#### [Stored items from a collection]
/-! ## A port that takes nothing -/

/-- With a Restart reply queued the port takes no notice. -/
theorem takeFaultNotices_restarting {s : State} (h : s.link.restartQueued = true) (n : Nat) : takeFaultNotices n s = s := by
  have hmay : mayTakeNotice s = false := by simp [mayTakeNotice, h]
  induction n with
  | zero => rfl
  | succ n ih => rw [takeFaultNotices, takeFaultNotice, hmay]; exact ih

theorem finish_restarting {s : State} (h : s.link.restartQueued = true) : finish s = updateMarks s := by
  have hmay : mayTakeNotice (updateMarks s) = false := by simp [mayTakeNotice, h]
  have hmode : takeModeNotice (updateMarks s) = updateMarks s := by
    simp only [takeModeNotice, hmay, Bool.and_false, Bool.false_eq_true, if_false]
  rw [finish, takeNotices, hmode]
  exact takeFaultNotices_restarting (s := updateMarks s) h 8

/-- With a Restart reply queued the port serves nothing (R149). -/
theorem pumpAll_restarting {s : State} (h : s.link.restartQueued = true) : pumpAll s = s := by
  have hmay : mayServe s = false := by simp [mayServe, h]
  rw [pumpAll, pump, hmay]
  rfl

/-- What an accepted frame may write: the link but for its outbound queue and the Restart mark, supervision, and fault rows. -/
theorem acceptFrame_eq (f : Frame) (s : State) :
    ∃ link timer count faults, acceptFrame f s = { s with
        link := link, faults := faults, mode := { s.mode with supTimer := timer, supCount := count } } ∧
      link.restartQueued = s.link.restartQueued ∧ link.outbound = s.link.outbound := by
  simp only [acceptFrame, supervisionReload]
  split <;> split <;> exact ⟨_, _, _, _, rfl, rfl, rfl⟩

/-- A frame that arrives with a Restart reply queued is accepted and waits. -/
theorem request_restarting {s : State} (hp : s.powered = true) (h : s.link.restartQueued = true) (f : Frame) :
    request f s = updateMarks (acceptFrame f (beginEvent s)) := by
  obtain ⟨link, _, _, _, heq, hqueued, -⟩ := acceptFrame_eq f (beginEvent s)
  have hstill : (acceptFrame f (beginEvent s)).link.restartQueued = true := by rw [heq]; exact hqueued.trans h
  rw [request, event, if_pos hp, takeFrame, pumpAll_restarting hstill, finish_restarting hstill]

/-! ## Restart (R149) -/

theorem serveRestart_ok {s : State} (h : notRemote s = false) (hs : storing s = false) :
    serve .restart [] s = (.ok, s) := by
  simp only [serve, serveRestart, h, hs, Bool.false_eq_true, if_false]

theorem serveRestart_busy {s : State} (h : notRemote s = false) (hs : storing s = true) :
    serve .restart [] s = (.busy, s) := by
  simp only [serve, serveRestart, h, hs, Bool.false_eq_true, if_false, if_true, refuse]

theorem served_storing (s : State) : storing (served s) = s.store.storing.isSome := by
  rw [storing, (served_frame s).1]

/-- The reply of a Restart marks the restart as queued (R149). -/
theorem queueReply_restart (kind tag : Byte) (st : Status) (content : List Byte) (s : State) :
    (queueReply kind tag st content true s).link.restartQueued = true ∧
    (queueReply kind tag st content true s).store = s.store ∧ (queueReply kind tag st content true s).conv = s.conv := by
  simp only [queueReply, Bool.or_true]
  split <;> exact ⟨rfl, rfl, rfl⟩

/-- An accepted Restart: its OK is the last frame of the queue, which no notice follows. -/
theorem restart_accepted {s : State} {tag : Byte} (h : PortReady s) (ht : tag ≠ 0) (ho : s.mode.owner = .remote)
    (hs : s.store.storing = none) :
    ∃ t, exec (.restart tag []) s = .next t ∧ t.link.restartQueued = true ∧ t.store = s.store ∧ t.conv = s.conv ∧
      ∃ flags, t.link.outbound = s.link.outbound ++ [⟨⟨0x85, tag, u8 0 ++ u8 flags⟩, false, true⟩] := by
  have ha := serveRestart_ok (notRemote_served ⟨h, ho⟩) ((served_storing s).trans (by rw [hs]; rfl))
  have heq := request_served (f := ⟨Kind.restart.code, tag, []⟩) h (kind_ofByte_code .restart) rfl ht
  rw [ha] at heq
  obtain ⟨hqueued, hstore, hconv⟩ := queueReply_restart (replyKind Kind.restart.code) tag .ok [] (updateMarks (served s))
  have houtbound := queueReply_outbound (replyKind Kind.restart.code) tag .ok [] true (updateMarks (served s))
  have hevent : exec (.restart tag []) s =
      .next (updateMarks (queueReply (replyKind Kind.restart.code) tag .ok [] true (updateMarks (served s)))) :=
    congrArg Host.Outcome.next (heq.trans (finish_restarting hqueued))
  refine ⟨_, hevent, hqueued, hstore.trans (served_frame s).1, hconv.trans (served_conv s),
    linkFlags (updateMarks (served s)), ?_⟩
  rw [updateMarks_link, houtbound, updateMarks_link, served_link, List.append_nil]
  rfl

/-- Settles O16: a refusal by its block, the OK as the last frame queued, and a frame that arrives after it by what its acceptance
writes; a break and the sent reply begin the restart in their own event. -/
theorem restartFollowsItsReply : Obligations.RestartFollowsItsReply := by
  unfold Obligations.RestartFollowsItsReply
  refine ⟨fun s tag h ht => ⟨fun ho => ?_, fun ho hs => ?_, restart_accepted h ht⟩, fun s hp hq => ⟨fun f => ?_, ?_⟩,
    fun s hp f rest hout hf => ?_⟩
  · have hserved : notRemote (served s) = true := notRemote_of_owner (by rw [served_owner]; exact ho)
    exact ⟨_, rfl, request_refusedBy (k := .restart) h ht rfl rfl (if_pos hserved)⟩
  · exact ⟨_, rfl, request_refusedBy (k := .restart) h ht rfl rfl
      (serveRestart_busy (notRemote_served ⟨h, ho⟩) ((served_storing s).trans hs))⟩
  · obtain ⟨link, _, _, _, heq, hqueued, hout⟩ := acceptFrame_eq f (beginEvent s)
    rw [request_restarting hp hq, heq]
    exact ⟨hqueued.trans hq, hout, rfl, rfl, rfl, rfl, rfl, rfl, rfl, rfl⟩
  · show Host.Outcome.next (if s.powered then _ else _) = Host.Outcome.next (if s.powered then _ else _)
    rw [if_pos hp, if_pos hp, breakLine]
    exact congrArg Host.Outcome.next (if_pos hq)
  · show Host.Outcome.next (if s.powered then _ else _) = Host.Outcome.next (if s.powered then _ else _)
    rw [if_pos hp, if_pos hp, frameLeaves]
    simp only [beginEvent_link, hout, hf, if_true]
    rfl

end Sys2Proof.Machine

/-! SUPPORT. A warm restart: what is settled after the start values are set, and the values it leaves (R25, R149, R150). -/

namespace Sys2Proof.Machine

/-! ## The rows of a start -/

/-- `s` with no fault table of its own. -/
def withoutRows (s : State) : State := { s with faults := FaultTable.atStart }

theorem rowsOnly_of_withoutRows {s t : State} (h : withoutRows t = withoutRows s) : RowsOnly s t :=
  ⟨t.faults, congrArg (fun u : State => { u with faults := t.faults }) h⟩

theorem withoutRows_setFault (c : FaultCode) (u : Nat) (b : Bool) (s : State) :
    withoutRows (setFault c u b s) = withoutRows s := by cases b <;> rfl

theorem withoutRows_raise (c : FaultCode) (u : Nat) (s : State) : withoutRows (raise c u s) = withoutRows s := rfl

theorem withoutRows_clearFault (c : FaultCode) (u : Nat) (s : State) :
    withoutRows (clearFault c u s) = withoutRows s := rfl

theorem rowsOnly_startRows (twistLost imageLost : Bool) (s : State) : RowsOnly s (startRows twistLost imageLost s) := by
  refine rowsOnly_of_withoutRows ?_
  have hclears (l : List Nat) (t : State) : withoutRows (forEach l (clearFault .yawDrive) t) = withoutRows t :=
    forEach_field (fun u v => withoutRows_clearFault .yawDrive u v) l t
  simp only [startRows, apply_ite withoutRows, withoutRows_raise, withoutRows_clearFault, withoutRows_setFault, hclears,
    ite_self]

/-! ## What a start settles -/

/-- `t` is `s` but for what a start settles after its values are set: rows, budget, heater, clearance, yaw mode and the base of
the change marks. -/
def StartKept (s t : State) : Prop :=
  ∃ faults aux heater clearance yawMode base, t = { s with
    faults := faults, aux := aux
    cool := { s.cool with heaterOn := heater }
    yaw := { s.yaw with clearance := clearance, mode := yawMode }
    mode := { s.mode with base := base } }

theorem StartKept.trans {s t u : State} (h : StartKept s t) (h' : StartKept t u) : StartKept s u := by
  obtain ⟨_, _, _, _, _, _, rfl⟩ := h
  obtain ⟨_, _, _, _, _, _, rfl⟩ := h'
  exact ⟨_, _, _, _, _, _, rfl⟩

theorem StartKept.of_rows {s t : State} (h : RowsOnly s t) : StartKept s t := by
  obtain ⟨_, rfl⟩ := h
  exact ⟨_, _, _, _, _, _, rfl⟩

theorem StartKept.of_budget {s t : State} (h : BudgetOnly s t) : StartKept s t := by
  obtain ⟨_, _, rfl⟩ := h
  exact ⟨_, _, _, _, _, _, rfl⟩

theorem StartKept.clearMeasured {s t : State} (h : StartKept s t) :
    StartKept (Machine.clearMeasured s) (Machine.clearMeasured t) := by
  obtain ⟨_, _, _, _, _, _, rfl⟩ := h
  exact ⟨_, _, _, _, _, _, rfl⟩

theorem startKept_runWalk (s : State) : StartKept s (runWalk s) := by
  simp only [runWalk, judgeRevoked]
  repeat' split
  all_goals exact ⟨_, _, _, _, _, _, rfl⟩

#### [YOUR INSTRUCTIONS]
Using the data above, extract exactly the lines from the one that holds "rw [request, event, if_pos" to the one that holds "true⟩] := by", both ends included, and no others.

#### [ANSWER]
  rw [request, event, if_pos hp, takeFrame, pumpAll_restarting hstill, finish_restarting hstill]

/-! ## Restart (R149) -/

theorem serveRestart_ok {s : State} (h : notRemote s = false) (hs : storing s = false) :
    serve .restart [] s = (.ok, s) := by
  simp only [serve, serveRestart, h, hs, Bool.false_eq_true, if_false]

theorem serveRestart_busy {s : State} (h : notRemote s = false) (hs : storing s = true) :
    serve .restart [] s = (.busy, s) := by
  simp only [serve, serveRestart, h, hs, Bool.false_eq_true, if_false, if_true, refuse]

theorem served_storing (s : State) : storing (served s) = s.store.storing.isSome := by
  rw [storing, (served_frame s).1]

/-- The reply of a Restart marks the restart as queued (R149). -/
theorem queueReply_restart (kind tag : Byte) (st : Status) (content : List Byte) (s : State) :
    (queueReply kind tag st content true s).link.restartQueued = true ∧
    (queueReply kind tag st content true s).store = s.store ∧ (queueReply kind tag st content true s).conv = s.conv := by
  simp only [queueReply, Bool.or_true]
  split <;> exact ⟨rfl, rfl, rfl⟩

/-- An accepted Restart: its OK is the last frame of the queue, which no notice follows. -/
theorem restart_accepted {s : State} {tag : Byte} (h : PortReady s) (ht : tag ≠ 0) (ho : s.mode.owner = .remote)
    (hs : s.store.storing = none) :
    ∃ t, exec (.restart tag []) s = .next t ∧ t.link.restartQueued = true ∧ t.store = s.store ∧ t.conv = s.conv ∧
      ∃ flags, t.link.outbound = s.link.outbound ++ [⟨⟨0x85, tag, u8 0 ++ u8 flags⟩, false, true⟩] := by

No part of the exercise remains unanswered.